Action item:
Pick every line out of the entries below that has the string "unfold", and copy it.

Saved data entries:

☆ ☆ ☆ ☆ ☆

-- ==== Sys2Proof/Laws/Moves.lean ====
section
/-! SUPPORT. What later proofs cite about times, views, judgements, finished blocks and boundaries: the order of
two times turned round, a judgement with empty views, the group of a finished block, the G role with nothing to
do, and what a boundary and an abandoned frame leave. -/

namespace Sys2Proof.Machine

variable {s t u : State}

/-! ### Times -/

theorem compareEpoch_swap {a b : BitVec 16} (h : compareEpoch a b = .gt) : compareEpoch b a = .lt := by
  unfold compareEpoch at *
  have ha := a.isLt
  have hb := b.isLt
  have hd : (b - a).toNat = (b.toNat + 65536 - a.toNat) % 65536 := by
    rw [BitVec.toNat_sub]; congr 1; omega
  have hd' : (a - b).toNat = (a.toNat + 65536 - b.toNat) % 65536 := by
    rw [BitVec.toNat_sub]; congr 1; omega
  split at h
  · cases h
  · split at h
    · rw [if_neg (by omega), if_neg (by omega)]
    · cases h

/-- If x is later than y, then y is earlier than x. -/
theorem earlier_of_later {x y : TimeStamp} (h : later x y = true) : earlier y x = true := by
  unfold later earlier at *
  simp only [beq_iff_eq] at *
  unfold compareTime at *
  cases hc : compareEpoch y.epoch x.epoch
  · rw [hc] at h; cases h
  · rw [hc] at h
    have : compareEpoch x.epoch y.epoch = .eq := by
      unfold compareEpoch at *
      split at hc
      · rename_i h0
        have : x.epoch = y.epoch := by
          have hx := x.epoch.isLt
          have hy := y.epoch.isLt
          rw [BitVec.toNat_sub] at h0
          apply BitVec.eq_of_toNat_eq; omega
        simp [this]
      · split at hc <;> cases hc
    rw [this]
    simp only at h ⊢
    rcases Nat.lt_trichotomy x.offset.toNat y.offset.toNat with h1 | h1 | h1
    · rw [Nat.compare_eq_lt.mpr h1] at h; cases h
    · rw [h1] at h ⊢
      rw [Nat.compare_eq_eq.mpr rfl] at h ⊢
      simp only at h ⊢
      rw [Nat.compare_eq_gt] at h
      exact Nat.compare_eq_lt.mpr h
    · rw [Nat.compare_eq_lt.mpr h1]
  · rw [compareEpoch_swap hc]

/-- Entries of different times do not hold the same stamp. -/
theorem not_same_of_later {a b : Entry} (h : later b.time a.time = true) :
    a.same b = false ∧ b.same a = false := by
  have hne : a.time ≠ b.time := by
    intro e; rw [e] at h
    simp [later, compareTime, compareEpoch] at h
  have e1 : (a.time == b.time) = false := by simp [hne]
  have e2 : (b.time == a.time) = false := by simp [Ne.symm hne]
  simp [Entry.same, e1, e2]

/-! ### Views -/

/-- Passing an entry in one role keeps the views of the other roles. -/
theorem view_passEntry_other (s : State) (i : Fin 8) (e : Entry) {r q : Role} (h : q ≠ r) :
    (s.passEntry i r e).view i q = (s.view i q).map fun f => if f.same e then f.drop i r else f := by
  unfold State.passEntry
  rw [view_mapStore]
  unfold State.view
  induction s.store with
  | nil => rfl
  | cons f l ih =>
    rw [List.map_cons, List.filter_cons, List.filter_cons, ih]
    have : (if f.same e = true then f.drop i r else f).inView i q = f.inView i q := by
      split
      · rw [drop_inView]; simp [Ne.symm h]
      · rfl
    rw [this]; split <;> simp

☆ ☆ ☆ ☆ ☆

Response to this exercise:
  unfold compareEpoch at *
  unfold later earlier at *
  unfold compareTime at *
      unfold compareEpoch at *
  unfold State.passEntry
  unfold State.view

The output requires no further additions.